The only thing that analysts have no doubts about this week's FOMC meeting is that the federal funds rate remains in the 0-0.25% range.
At the same time, other aspects of the meeting, starting with the announcement following the meeting and ending with the press conference of the head of the Fed, Jerome Powell, still raise questions.
"At least the regulator should clarify its intentions. Given that the American economy is losing momentum for recovery, and Congress has not yet adopted a package of new fiscal stimulus measures, it is possible that the Fed will have to go beyond the boundaries of communication policy this week. However, most likely, the Central Bank will prefer to wait for the situation around the outcome of the elections and the adoption of new measures of fiscal stimulus, and only then make decisions on monetary policy, "Rabobank experts say.
On Monday, members of the electoral college confirmed the election of Democratic candidate Joseph Biden as President of the United States. However, according to experts, the second round of elections to the Senate from the state of Georgia, which will be held in early January, is even more important, since its results will depend on whether the Democrats will be able to change the balance of power in Congress in their favor, having the opportunity to start implementing their fiscal initiatives.
Bipartisan talks on a new stimulus package in the US remain the focus of investor attention.
American lawmakers are currently talking about dividing the next $ 908 billion stimulus package in two, in order to theoretically facilitate the passage of at least some of them.
On Friday, Congress will be on a break, so time is limited.
News of progress in the fiscal stimulus negotiations in Washington could boost market sentiment and put pressure on a safe dollar.

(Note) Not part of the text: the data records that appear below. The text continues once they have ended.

/-- A thread whose `twait` is over. -/
def Block.freeWaiter (b : Block) (ci l : Nat) (t : Thread) : Thread :=
  match t.waitsOn with
  | some (.moves n) => if b.movesOf ci l ≤ n then t.complete else t
  | some (.tile k upto p) => if b.tileBusy k upto then t else (t.setPred p ((b.tile k).st == .bound)).complete
  | _ => t

/-- The waits of a block on its tile commands, evaluated. -/
def State.freeTileWaits (s : State) (uid : Nat) : State :=
  s.updBlock uid fun b => { b with body := { b.body with crews := b.body.crews.zipIdx.map fun c =>
    { c.1 with threads := c.1.threads.zipIdx.map fun t => b.freeWaiter c.2 t.2 t.1 } } }

/-- A command completes (R185): its flags, the waits on it, and what may start now. -/
def State.endCmd (s : State) (uid id : Nat) : State :=
  match s.block? uid with
  | none => s
  | some b =>
    match b.cmds.find? fun k => k.id == id with
    | none => s
    | some k =>
      let s := (s.updBlock uid fun b => { b with cmds := b.cmds.filter fun k => k.id != id }).endBring (dieOf b.core) (cmdReader id)
      let clk := s.clockOf b.core
      let s := s.updCrew uid k.ci fun c => (c.inCycle clk).setFlags k.flags
      (s.freeTileWaits uid).tileKick b.core

/-- Whether a binding command on a tile, other than one, is under way. -/
def Block.rebinds (b : Block) (t id : Nat) : Bool := b.cmds.any fun k => k.id != id && k.binds && k.tiles.contains t

/-- A tile's remembered descriptor changed by a command, with the stored width. An `mrun` behind that command that has been stopped
for an image holds the descriptor too (R203: as loaded for its step 0). -/
def State.setDesc (s : State) (uid : Nat) (k : TileCmd) (desc : Option Nat) (ws : Nat) : State :=
  let hold : TileCmd → TileCmd := fun m =>
    { m with held := m.held.map fun h => if k.id < h.cmd ∧ m.dest = k.dest then { h with desc } else h }
  let s := s.updBlock uid fun b => { b with cmds := b.cmds.map hold }
  s.updTile uid k.dest fun t => { t with desc, ws }

/-- A command that cannot be completed: its tile to ERROR (R202). -/
def State.failCmd (s : State) (b : Block) (k : TileCmd) (cause : Nat) : State :=
  let s := s.updTile b.uid k.dest fun t =>
    { t with cause, st := if t.st = .bound ∨ (t.st = .pending ∧ !b.rebinds k.dest k.id) then .error else t.st }
  s.endCmd b.uid k.id

/-- The array left idle. -/
def State.freeArray (s : State) (core : Nat) : State := s.updCore core fun c => { c with array := none }

/-- A read or write of a command that faulted: PAGE goes to the driver first, and the command is HELD (R202). -/
def State.troubleCmd (s : State) (b : Block) (k : TileCmd) (f : LaneFault) : State :=
  let paged := match s.ctxs[b.ctx]? with | some c => f.cls == 6 && c.pfbase != 0 | none => false
  if paged then
    (s.updCmd b.uid k.id fun k => { k with hold := some (.post f.detail f.eaddr (f.einfo % 4)) }).tileKick b.core
  else s.failCmd b k 3

/-! ### Issue (R184) -/

/-- The source of a value operand read from the lowest active lane. -/
def lowRead (fields : List Nat) : List ReadAs := fields.map fun f => ⟨f, 32⟩

/-- PROT of a tile. -/
def tileF : LaneFault := protF 0x08 0

/-- A command as it issues. -/
def Ctx.cmd (x : Ctx) (b : Block) (tiles : List Nat) (a bb : Nat) (lanes : List (Nat × Nat)) : TileCmd :=
  { id := 0, ci := x.ci, op := x.op, w := x.w, tiles, m := (b.tile (tiles.headD 0)).m, n := (b.tile (tiles.headD 0)).n,
    wregs := tiles.map b.wreg, a, b := bb, lanes, kdone := 0, flags := 0, copy := none, stops := none, held := none,
    waiting := none, granted := false, hold := none }

/-- A command put at the end of its block's order; its number. -/
def State.issueCmd (s : State) (uid : Nat) (k : TileCmd) : State × Nat :=
  let (id, s) := s.fresh
  (s.updBlock uid fun b => { b with cmds := b.cmds ++ [{ k with id }] }, id)

/-- The frame of an instruction that issues a tile command: its checks fault every active lane (R184). -/
def tileBody (make : Ctx → Block → Except LaneFault TileCmd)
    (after : Ctx → State → Nat → State) (x : Ctx) : BodyRes :=
  if x.act.isEmpty then .done x.s0 []
  else match make x x.b with
    | .error f => refuseAll (fun _ => f) x
    | .ok k =>
      let r := x.s0.issueCmd x.uid k
      .done ((after x r.1 r.2).tileKick x.b.core) []

/-- A check of R184. -/
def need (ok : Bool) (f : LaneFault) (k : Except LaneFault TileCmd) : Except LaneFault TileCmd := if ok then k else .error f

def Block.isBound (b : Block) (t : Nat) : Bool := (b.tile t).st != .unbound

/-- `mprec` and `mscale` (R187). -/
def execMprec (w : Fields) (s : State) := runLong 0xD0 none w s (lowRead [0]) fun x =>
  if x.act.isEmpty then .done x.s0 []
  else
    let v := x.a x.low 32
    if !precOk v then refuseAll (fun _ => descF 0 v) x
    else .done (x.s0.updBlock x.uid fun b => { b with body := { b.body with
      prec := updAt b.body.prec x.w.d.toNat fun r => BitVec.ofNat 64 (setBits r.toNat 0 32 v) } }) []
def execMscale (w : Fields) (s : State) := runLong 0xD4 none w s (lowRead [0]) fun x =>
  if x.act.isEmpty then .done x.s0 []
  else
    let v := x.a x.low 32
    if sext v 32 < -512 ∨ sext v 32 > 511 then refuseAll (fun _ => descF 0 v) x
    else .done (x.s0.updBlock x.uid fun b => { b with body := { b.body with
      prec := updAt b.body.prec x.w.d.toNat fun r => BitVec.ofNat 64 (setBits r.toNat 32 10 (v % 1024)) } }) []

/-- The checks of `mloadb` (R189), shared with a follow-on. -/
def mkLoad (b : Block) (t addr : Nat) (k : TileCmd) : Except LaneFault TileCmd :=
  need (b.isBound t) tileF <| need (addr % 32 == 0) (alignF addr 5) <| need (decide (addr < 2 ^ 53)) (descF addr addr) <| .ok k

def execMloadb (w : Fields) (s : State) := runLong 0xD1 none w s (lowRead [0]) <|
  tileBody
    (fun x b => mkLoad b x.w.d.toNat (x.a x.low 64) (x.cmd b [x.w.d.toNat] (x.a x.low 64) 0 [])) fun _ s _ => s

The deal will also be a relief for the US Central Bank, which on Wednesday will unveil its latest rate decision this year.
In anticipation of the announcement of the Fed's verdict on monetary policy, the main currency pair is showing a cautious attitude
The euro is up 4% since the beginning of November, reaching its highest level against the US dollar since April 2018. This is due to widespread dollar sell-offs, as well as hopes that a massive aid package from the EU-created coronavirus fund will boost the region's economy.
However, the main question now is how tangible the direct fiscal effect of the launch of the fund will be, given that a significant part of the funds will be allocated in the form of loans, the provision of which depends on certain budget parameters.
Greenback is on its way to its fourth unprofitable five days in a row. The main drivers of this dynamic are low interest rates and the start of mass vaccination in the United States.
On Tuesday, the USD index is trading around 90.5 points, holding close to the lowest levels in more than 2.5 years.
Meanwhile, the worsening epidemiological situation in the EU is not the worst news for the euro. Much worse is Germany's declaration of strict national isolation. An almost complete halt in the eurozone's largest economy threatens to undermine the single currency rally.
"The market is overloaded with long positions in the euro. This indicates the possibility of profit-taking on EUR/USD, especially in light of concerns that Germany may introduce new quarantine restrictions, and the economic indicators for the eurozone in the new year may worsen again," Rabobank said.
"Reduced risk appetite could push the EUR/USD pair to 1.1800 in the first quarter of 2021. However, in a 12-month perspective it may rise to 1.2300," the bank's experts predict.
In the meantime, the main currency pair remains in the phase of consolidation, trading in a narrow range of 1.2120-1.1270, but the Fed's monetary policy verdict may change this situation.